Task instructions – Give again, word for word, each line below starting at the one that contains "in canonical form. -/" and ending at the one that contains "rw [Memory.read, if_neg (by omega)]".

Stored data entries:
· · · · · · ·
-- ==== Sys2Proof/Laws/Memory.lean ====
section
/-! SUPPORT. The buffer's laws: every write keeps the canonical form, and a read after a write. -/

namespace Sys2Proof.Machine

theorem Memory.wfFrom_of_le {lo lo' : Nat} (m : Memory) (h : lo' ≤ lo) (hm : Memory.wfFrom lo m = true) :
    Memory.wfFrom lo' m = true := by
  cases m with
  | nil => rfl
  | cons e m =>
    obtain ⟨a, b⟩ := e
    simp only [Memory.wfFrom, Bool.and_eq_true, decide_eq_true_eq] at hm ⊢
    exact ⟨⟨by omega, hm.1.2⟩, hm.2⟩

theorem Memory.entry_wfFrom {lo a : Nat} (b : Byte) (m : Memory) (ha : lo ≤ a)
    (hm : Memory.wfFrom (a + 1) m = true) : Memory.wfFrom lo (Memory.entry a b m) = true := by
  unfold Memory.entry
  split
  · exact Memory.wfFrom_of_le m (by omega) hm
  · simp_all [Memory.wfFrom]

theorem Memory.write_wfFrom {lo : Nat} (m : Memory) (a : Nat) (b : Byte) (ha : lo ≤ a)
    (hm : Memory.wfFrom lo m = true) : Memory.wfFrom lo (Memory.write m a b) = true := by
  induction m generalizing lo with
  | nil => exact Memory.entry_wfFrom b [] ha rfl
  | cons e m ih =>
    obtain ⟨a', b'⟩ := e
    simp only [Memory.wfFrom, Bool.and_eq_true, decide_eq_true_eq] at hm
    obtain ⟨⟨hlo, hb'⟩, hm⟩ := hm
    unfold Memory.write
    split
    · refine Memory.entry_wfFrom b _ ha ?_
      simp only [Memory.wfFrom, Bool.and_eq_true, decide_eq_true_eq]
      exact ⟨⟨by omega, hb'⟩, hm⟩
    · split
      · rename_i h
        subst h
        exact Memory.entry_wfFrom b m ha hm
      · simp only [Memory.wfFrom, Bool.and_eq_true, decide_eq_true_eq]
        exact ⟨⟨hlo, hb'⟩, ih (by omega) hm⟩

/-- A write keeps the canonical form. -/
theorem Memory.write_wf (m : Memory) (a : Nat) (b : Byte) (hm : Memory.wf m = true) :
    Memory.wf (Memory.write m a b) = true :=
  Memory.write_wfFrom m a b (Nat.zero_le a) hm

/-- Writing a sequence keeps the canonical form. -/
theorem Memory.writeBytes_wf (m : Memory) (a : Nat) (bs : List Byte) (hm : Memory.wf m = true) :
    Memory.wf (Memory.writeBytes m a bs) = true := by
  induction bs generalizing m a with
  | nil => exact hm
  | cons b bs ih => exact ih _ _ (Memory.write_wf m a b hm)

/-- The buffer after reset is in canonical form. -/
theorem Memory.reset_wf : Memory.wf State.reset.operands.buf = true := rfl

theorem Memory.read_of_wfFrom {lo : Nat} (m : Memory) (c : Nat) (hc : c < lo) (hm : Memory.wfFrom lo m = true) :
    Memory.read m c = unlistedByte := by
  induction m generalizing lo with
  | nil => rfl
  | cons e m ih =>
    obtain ⟨a', b'⟩ := e
    simp only [Memory.wfFrom, Bool.and_eq_true, decide_eq_true_eq] at hm
    rw [Memory.read, if_neg (by omega)]
    exact ih (lo := a' + 1) (by omega) hm.2

theorem Memory.read_entry {a : Nat} (b : Byte) (m : Memory) (c : Nat) (hm : Memory.wfFrom (a + 1) m = true) :
    Memory.read (Memory.entry a b m) c = if c = a then b else Memory.read m c := by
  unfold Memory.entry
  split
  · rename_i hb
    split
    · rename_i hc
      rw [hb]
      exact Memory.read_of_wfFrom m c (by omega) hm
    · rfl
  · rfl

/-- A read after a write gives the value written there, and what was there anywhere else. -/
theorem Memory.read_write (m : Memory) (a : Nat) (b : Byte) (c : Nat) (hm : Memory.wf m = true) :
    Memory.read (Memory.write m a b) c = if c = a then b else Memory.read m c := by
  unfold Memory.wf at hm
  revert hm
  generalize 0 = lo
  intro hm
  induction m generalizing lo with
  | nil => exact Memory.read_entry b [] c rfl
  | cons e m ih =>
    obtain ⟨a', b'⟩ := e
    have hm' := hm
    simp only [Memory.wfFrom, Bool.and_eq_true, decide_eq_true_eq] at hm
    unfold Memory.write
    split
    · refine Memory.read_entry b _ c ?_
      simp only [Memory.wfFrom, Bool.and_eq_true, decide_eq_true_eq]
      exact ⟨⟨by omega, hm.1.2⟩, hm.2⟩
    · split
      · rename_i h
        subst h
        rw [Memory.read_entry b m c hm.2, Memory.read]
        split <;> simp_all
      · simp only [Memory.read, ih _ hm.2]
        split <;> split <;> simp_all

@[simp] theorem Memory.readMany_length (m : Memory) (a n : Nat) : (Memory.readMany m a n).length = n := by
  induction n generalizing a with
  | zero => rfl
  | succ n ih => simp [Memory.readMany, ih]

/-- Byte `i` of a range. -/
theorem Memory.readMany_getElem? (m : Memory) (a n i : Nat) (h : i < n) :
    (Memory.readMany m a n)[i]? = some (Memory.read m (a + i)) := by
  induction n generalizing a i with
  | zero => omega
  | succ n ih =>
    cases i with
    | zero => rfl
    | succ i =>
      rw [Memory.readMany, List.getElem?_cons_succ, ih _ _ (by omega)]
      congr 2
      omega

/-- A sub-range of a range. -/
theorem Memory.slice_readMany (m : Memory) (a n i k : Nat) (h : i + k ≤ n) :
    slice (Memory.readMany m a n) i k = Memory.readMany m (a + i) k := by
  apply List.ext_getElem?
  intro j
  unfold slice
  rw [List.getElem?_take]
  by_cases hj : j < k
  · rw [if_pos hj, List.getElem?_drop, Memory.readMany_getElem? _ _ _ _ (by omega),
      Memory.readMany_getElem? _ _ _ _ hj]
    congr 2
    omega
  · rw [if_neg hj, List.getElem?_eq_none (by simpa using hj)]

end Sys2Proof.Machine
end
· · · · · · ·
Exercise response –
/-- The buffer after reset is in canonical form. -/
theorem Memory.reset_wf : Memory.wf State.reset.operands.buf = true := rfl

theorem Memory.read_of_wfFrom {lo : Nat} (m : Memory) (c : Nat) (hc : c < lo) (hm : Memory.wfFrom lo m = true) :
    Memory.read m c = unlistedByte := by
  induction m generalizing lo with
  | nil => rfl
  | cons e m ih =>
    obtain ⟨a', b'⟩ := e
    simp only [Memory.wfFrom, Bool.and_eq_true, decide_eq_true_eq] at hm
    rw [Memory.read, if_neg (by omega)]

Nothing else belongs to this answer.